Burkina Faso: around sixty jihadists killed by French and local forces


About sixty jihadists were killed between January 16 and 23, in northern Burkina Faso, during an operation by Burkinabe forces, assisted by French units from Operation Barkhane.

“On four occasions, between January 16 and 23, 2022, different groups of terrorists were located, identified and neutralized,” the French army general staff announced on Sunday. “In total, nearly sixty terrorists were put out of action.”

Twenty motorcycles and several armed pick-ups were also destroyed in these operations punctuated by “air strikes by the Barkhane force, guided by Burkinabè units”, explains the staff in a press release. “The objective was to seek out the terrorists in their refuge areas”.

According to the army, the Burkinabè forces will thus be able to “return (to these) transit and refuge areas” of the jihadist groups in which “they had not operated for a long time”.

Just before the coup

These military successes came just before a military coup on January 24, during which President Roch Marc Christian Kaboré was placed under house arrest and other officials arrested.
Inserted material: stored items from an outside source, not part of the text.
-- ==== Sys2Proof/Tests/Slice0.lean ====
section
/-! SUPPORT. Tests: ill-formed terms refused, words written out from the spec's encodings, small steps whose results are
those of the vectors and programs of file 95 of the spec, and states that meet the hypotheses of the statements. -/

namespace Sys2Proof.Tests

open Sys2Proof.Machine

/-! ## Ill-formed terms (rule R95, rule R93, rule R107, rule R260, rule R265, rule R277) -/

theorem test_wf_ati_index_zero : (Instr.ati 0).wellFormed = false := by decide
theorem test_wf_ati_index_seven : (Instr.ati 7).wellFormed = false := by decide
theorem test_wf_ati_index : (Instr.ati 6).wellFormed = true := by decide
theorem test_wf_inf_unlisted : (Instr.inf 0o777).wellFormed = false := by decide
theorem test_wf_inf_listed : (Instr.inf 0o602).wellFormed = true := by decide
theorem test_wf_sen_unlisted : (Instr.sen 0o112).wellFormed = false := by decide
theorem test_wf_conn_channel : (Instr.conn 0 4 0).wellFormed = false := by decide
theorem test_wf_extf_channel : (Instr.extf 0 5 0).wellFormed = false := by decide
theorem test_wf_begr_channel : (Instr.begr 0 6 0).wellFormed = false := by decide
theorem test_wf_begw_channel : (Instr.begw 0 7 0).wellFormed = false := by decide
theorem test_wf_copy_channel : (Instr.copy 0 4 0).wellFormed = false := by decide
theorem test_wf_clch_channel : (Instr.clch 0 4 0).wellFormed = false := by decide
theorem test_wf_ccwd_channel : (Instr.ccwd 0 4 0).wellFormed = false := by decide
theorem test_wf_conn_channel_three : (Instr.conn 0 3 0).wellFormed = true := by decide
theorem test_wf_ldc_index_zero : (Instr.ldc 1 0 0).wellFormed = false := by decide
theorem test_wf_stc_index_seven : (Instr.stc 1 7 0).wellFormed = false := by decide
theorem test_wf_undef62 : (Instr.undef62 0).wellFormed = false := by decide

/-! ## Decoding (rule R91 to rule R97, rule R105 to rule R107): the words are written f, b or j or digit, address -/

/-- The words decode to the instructions beside them. -/
def decodesTo (l : List (HalfWord × Instr)) : Bool := l.all fun x => decide (decodeHalf x.1 = .ok x.2)
def decodesLong (l : List (Word × Instr)) : Bool := l.all fun x => decide (decodeUpper x.1 = .ok x.2)

theorem test_decode_enter_transmit : decodesTo
    [(0o00_7_00554, .iaq), (0o00_7_40546, .ati 6), (0o04_3_00003, .enq 3 3), (0o10_1_77777, .ena 1 0o77777),
     (0o12_7_00100, .lda 7 0o100), (0o13_0_00200, .lac 0 0o200), (0o16_2_54321, .ldq 2 0o54321),
     (0o17_5_40001, .lqc 5 0o40001), (0o20_2_00200, .sta 2 0o200), (0o21_4_12345, .stq 4 0o12345),
     (0o50_4_77777, .eni 4 0o77777), (0o52_1_00200, .liu 1 0o200), (0o53_2_00200, .lil 2 0o200),
     (0o56_1_00200, .siu 1 0o200), (0o57_6_00200, .sil 6 0o200), (0o60_3_00200, .sau 3 0o200),
     (0o61_0_00201, .sal 0 0o201)] = true := by decide

theorem test_decode_arithmetic : decodesTo
    [(0o11_0_77776, .ina 0 0o77776), (0o14_3_00200, .add 3 0o200), (0o15_1_00203, .sub 1 0o203),
     (0o24_0_00302, .mui 0 0o302), (0o25_5_00200, .dvi 5 0o200), (0o30_1_02000, .fad 1 0o2000),
     (0o31_2_00000, .fsb 2 0), (0o32_4_70007, .fmu 4 0o70007), (0o33_6_00001, .fdv 6 1), (0o51_1_77775, .ini 1 0o77775),
     (0o54_1_00005, .isk 1 5)] = true := by decide

theorem test_decode_logical_shift : decodesTo
    [(0o40_1_00200, .sst 1 0o200), (0o41_2_00200, .scl 2 0o200), (0o42_3_00200, .scm 3 0o200),
     (0o43_4_00200, .ssu 4 0o200), (0o44_5_00200, .ldl 5 0o200), (0o45_6_00200, .adl 6 0o200),
     (0o46_7_00200, .sbl 7 0o200), (0o47_0_00200, .stl 0 0o200), (0o01_1_00057, .ars 1 0o57), (0o02_2_00003, .qrs 2 3),
     (0o03_3_00137, .lrs 3 0o137), (0o05_4_00177, .als 4 0o177), (0o06_5_00030, .qls 5 0o30),
     (0o07_6_00140, .lls 6 0o140), (0o34_1_01203, .sca 1 0o1203), (0o35_2_00140, .scq 2 0o140)] = true := by decide

theorem test_decode_replace_search : decodesTo
    [(0o70_1_00200, .rad 1 0o200), (0o71_2_00200, .rsb 2 0o200), (0o72_3_00200, .rao 3 0o200),
     (0o73_4_00200, .rso 4 0o200), (0o36_5_00200, .ssk 5 0o200), (0o37_6_00200, .ssh 6 0o200),
     (0o64_1_01000, .eqs 1 0o1000), (0o65_2_01000, .ths 2 0o1000), (0o66_3_01000, .meq 3 0o1000),
     (0o67_4_01000, .mth 4 0o1000)] = true := by decide

theorem test_decode_jumps : decodesTo
    [(0o22_3_00500, .ajp 3 0o500), (0o22_7_00500, .arj 3 0o500), (0o23_1_00500, .qjp 1 0o500),
     (0o23_5_00500, .qrj 1 0o500), (0o55_1_00500, .ijp 1 0o500), (0o75_0_00500, .slj 0o500), (0o75_1_00500, .sj1 0o500),
     (0o75_2_00500, .sj2 0o500), (0o75_3_00500, .sj3 0o500), (0o75_4_00500, .rtj 0o500), (0o75_5_00500, .rj1 0o500),
     (0o75_6_00500, .rj2 0o500), (0o75_7_00500, .rj3 0o500), (0o76_0_00500, .sls 0o500), (0o76_1_00500, .ss1 0o500),
     (0o76_2_00500, .ss2 0o500), (0o76_3_00500, .ss3 0o500), (0o76_4_00500, .srj 0o500), (0o76_5_00500, .sr1 0o500),
     (0o76_6_00500, .sr2 0o500), (0o76_7_00500, .sr3 0o500)] = true := by decide

theorem test_decode_internal : decodesTo
    [(0o77_0_00541, .inf 0o541), (0o77_1_70007, .aug 0o70007), (0o77_2_00000, .cis 0), (0o77_3_00110, .sen 0o110),
     (0o77_4_00000, .cpr 0), (0o77_5_02000, .eub 0o2000), (0o77_6_01000, .elb 0o1000), (0o26_0_00000, .ill26 0),
     (0o27_5_12345, .ill27 0o512345), (0o77_7_00001, .ill777 1), (0o62_1_00002, .undef62 0o100002)] = true := by decide

theorem test_decode_long : decodesLong
    [(0o7400202000004000, .conn 0o2020 0 0o4000), (0o7410202000000002, .extf 0o2020 0 2),
     (0o7420202001003001, .begr 0o2020 1 0o3001), (0o7430202000003000, .begw 0o2020 0 0o3000),
     (0o7440000001000000, .copy 0 1 0), (0o7450000000000000, .clch 0 0 0), (0o7460000002000000, .ccwd 0 2 0),
     (0o7470000000000000, .ill747 0), (0o6302000650003000, .ldc 0 2 0o3000),
     (0o6312000650503000, .stc 1 2 0o3000)] = true := by decide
Thursday evening, in his first speech since taking power last Monday, Burkina’s new strongman, Lieutenant-Colonel Paul-Henri Sandaogo Damiba, declared on national television that his country “needs its partners more than ever. “. Saying that he understood the “legitimate doubts” aroused by the coup d’etat, he assured that Burkina would continue “to respect international commitments, particularly with regard to respect for human rights”, and specified that independence justice would also be “assured”.

The population criticized Roch Marc Christian Kaboré in particular for not having succeeded in stemming the deterioration in security since 2015, particularly in the north and east of the country. Like Mali and Niger, Burkina Faso is caught in a spiral of violence attributed to armed jihadist groups, affiliated with al-Qaeda and the Daesh group, which have killed more than 2,000 people and forced at least 1.5 million people to flee their homes.